Chiral scale-up using S MB chromatography
Hanns-Ingolf Paul and Tobias Reichelt from Bayer AG, Germany, discuss the industrial production of pure chiral compounds using simulated moving bed chromatography
Hanns-Ingolf Paul and Tobias Reichelt from Bayer AG, Germany, discuss the industrial production of pure chiral compounds using simulated moving bed chromatography
Due to their highly specific activity, optically active substances play an important role in the pharmaceutical industry. Chiral compounds can be produced by various methods and the classical workhorse for enantiomer production consists of chemical methods. However, successful custom chiral manufacturing demands a fairly complete tool box in order to provide cost efficient and fast services, and physical methods, such as chromatography, offer interesting alternatives.

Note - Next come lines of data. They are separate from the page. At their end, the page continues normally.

/-- The state of the block. -/
structure State where
  /-- Commands that wait, first in first out. -/
  pending : List Instr := []
  /-- The reference-tick timestamp (R5, R222). -/
  time : BitVec 48 := 0
  /-- The count by which timeouts run: ticks, or monitor intervals while reftick is lost (R59). -/
  tmo : Nat := 0
  reftickOk : Bool := true
  /-- The model's own counter of free choices (log entry 4). -/
  free : Nat := 0
  /-- The mode (R392). -/
  mode : Mode := .strap
  /-- Stored bits of the registers, by address; an unlisted register holds its cold-reset value (R11, R503). -/
  regs : SMap (BitVec 32) := []
  /-- The taken pins, held until a cold reset (R53), which inputs took their defaults for their range, and which for
  instability (R55). -/
  pins : Option StrapPins := none
  defaulted : BitVec 9 := 0
  defaultedU : BitVec 9 := 0
  /-- The strap inputs as last sampled in STRAP, and the tick at which each last changed, by input (R44, R53). -/
  strapNow : Option StrapPins := none
  strapChg : SMap Nat := []
  /-- The tick from which the filter of pwr_full_rst_n can pass a pulse (R44, R57). -/
  fullPinAt : Nat := 4
  /-- Tables active in the fabric (R25, R365). -/
  homeMap : SMap NodeId := []
  mpMap : SMap MpId := []
  hp : SMap HpShell := []
  mp : SMap MpShell := []
  sess : SMap Session := []
  node : SMap Node := []
  quad : SMap Quad := []
  chv : Core := {}
  xlt : SMap Macro := []
  chan : SMap Chan := []
  /-- Block memory (R19): outside the block, kept through a full reset, lost at a cold reset. -/
  bmem : Memory := []
  /-- Outstanding block-memory requests by tag (R50). -/
  bm : SMap (Option BmReq) := []
  /-- The parameter store and its page buffer, as the port sees them (R453, R456). -/
  store : Memory := []
  pageBuf : Memory := []
  psCmd : Option (BitVec 3 × BitVec 20 × BitVec 32 × BitVec 2 × Nat) := none
  storeProt : BitVec 2 := 0
  /-- Fuse words (R474) and the program request that runs. -/
  fuse : SMap (BitVec 32) := []
  fusePgm : Option (BitVec 10 × BitVec 32 × Nat) := none
  /-- The tick at which the fuse words of R475 were asked for, while their answers are outstanding (Table 2.3). -/
  fuseRd : Option Nat := none
  fuseTodo : List (BitVec 10 × BitVec 32) := []
  /-- Event queue, drops since the last DROPPED record, SEQ, and since when the head waits (R450). -/
  evq : List (BitVec 256) := []
  evDrops : BitVec 32 := 0
  evSeq : BitVec 16 := 0
  evSince : Nat := 0
  /-- The beats of the last record that the recorder was sent, each with ev_wr_last (R52). -/
  evBeats : List (BitVec 64 × Bool) := []
  meas : Meas := {}
  tar : Tarragon := {}
  pmc : SMap Pmc := []
  /-- `tmo` before which a snapshot or clear of the counters is running (R495). -/
  pmcBusyTo : Nat := 0
  /-- The boot ROM has requested a full reset after the checked fill (R477). -/
  romRst : Bool := false
  /-- The objects of the boot source have been copied to the boot cache since the cold reset (R400 step 4). -/
  bootCopied : Bool := false
  queues : SMap Queue := []
  /-- Packets that routers hold, by 8 × router + output port, oldest first (R355). -/
  rout : SMap (List RPkt) := []
  /-- The input port that sent last, by 8 × router + output (R356). -/
  rotLast : SMap Nat := []
  /-- Quench acknowledges of the BM, CFG and system shells, a bit for each node (R361). -/
  shellAck : SMap (BitVec 32) := []
  /-- Outstanding register-port requests, oldest first (R51). -/
  cfg : List CfgReq := []
  /-- The access that started the running epoch change (R447) and the tick at which it began. -/
  epAcc : Option (Bool × Bool) := none
  epAt : Nat := 0
  /-- The tables that passed their checks and are to be switched in: both maps, and the sink set (R365). -/
  epMaps : Option (SMap NodeId × SMap MpId) := none
  epSink : Option (BitVec 32) := none
  /-- pwr_fail_n latched (R57). -/
  pwrFail : Bool := false
  /-- The mode before HOLD and the tick of the trigger (R408). -/
  prior : Mode := .off
  holdAt : Nat := 0
  released : Bool := false
  /-- Ticks since firmware last counted an hour of LIFE (R458). -/
  hourTicks : Nat := 0
  /-- Watchdog count base (R414), FLUSH phase base (R430), TIMER base (R480). -/
  wdogAt : Nat := 0
  flushAt : Nat := 0
  timerAt : Nat := 0
  /-- MTAGs the FLUSH mode waits for, per media port (R430). -/
  flushTags : List (Nat × Nat) := []
  /-- The repair map in force, and the hard items (R475). -/
  map : RepairMap := {}
  hard : RepairMap := {}
  /-- Sorrel's run (R466). -/
  st : StRun := {}
  /-- The XLT command that runs (R321): its word and source. -/
  xltCmd : Option (BitVec 32) := none
  /-- The debug latch: granule offset and value read, and the low word held for writing (R511). -/
  dbgLatch : Option (Nat × Word) := none
  dbgHeld : Option (Nat × BitVec 32) := none
  /-- Positions of the block-level scrubbers (R439). -/
  scrubPos : SMap Nat := []
  /-- Line copies that node hardware ended, with the result it reports (R330); empty between commands. -/
  hwRep : List (BitVec 40 × BitVec 4) := []
  /-- Discarded stores that may still be performed at their endpoints, or never (R300). -/
  late : List (Thr × SbEnt) := []
  /-- Syndromes of the granules of survivor tables that carry SECDED (Table 15.1), by 2^20 × table + granule. -/
  survSyn : SMap (BitVec 8) := []
  /-- Syndromes of the 8,192 granules of the boot ROM (Table 15.1); no command of the spec sets one (log entry 45). -/
  romSyn : SMap (BitVec 8) := []
  /-- How far firmware has come with a mailbox command of several stages (R488, R491, R493); 0 between commands. -/
  mbStage : Nat := 0
  /-- Session and departure events that firmware has taken and not yet served: event, datum, and how the read of the context entry
  ends (R417, R418, R420). -/
  chvTodo : List (Nat × Nat × BmErr) := []
  deriving DecidableEq, Repr

/-- The block right after cold reset (R396, R503): HA_MODE reads 1, STRAP, every field holds its cold-reset value, the
arrays read as zeros and no port is attached (log entry 3). -/
def State.reset : State := {}

end Sys2Proof.Machine
end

Chromatography is a well-known and widely established analytical separation technique due to its high selectivity, and in pharmaceutical r&d it is well established for the isolation of target substances on a preparative scale.
However, obstacles to industrial applications, including dilution of the separation products and batch mode operation, impose practical limits for scale-up.
Simulated moving bed (SMB) chromatography, is a continuous countercurrent chromatography process (see figure 1) that offers distinct improvements regarding efficiency and avoids these scale-up limitations.
specialised plant
SMB is of particular interest in those cases where separation using classical methods, e.g. crystallisation or diastereomeric separation, is not possible. Chromatography requires a specialised, sophisticated plant and is therefore expensive. As a consequence, it is usually preferred for high-value products.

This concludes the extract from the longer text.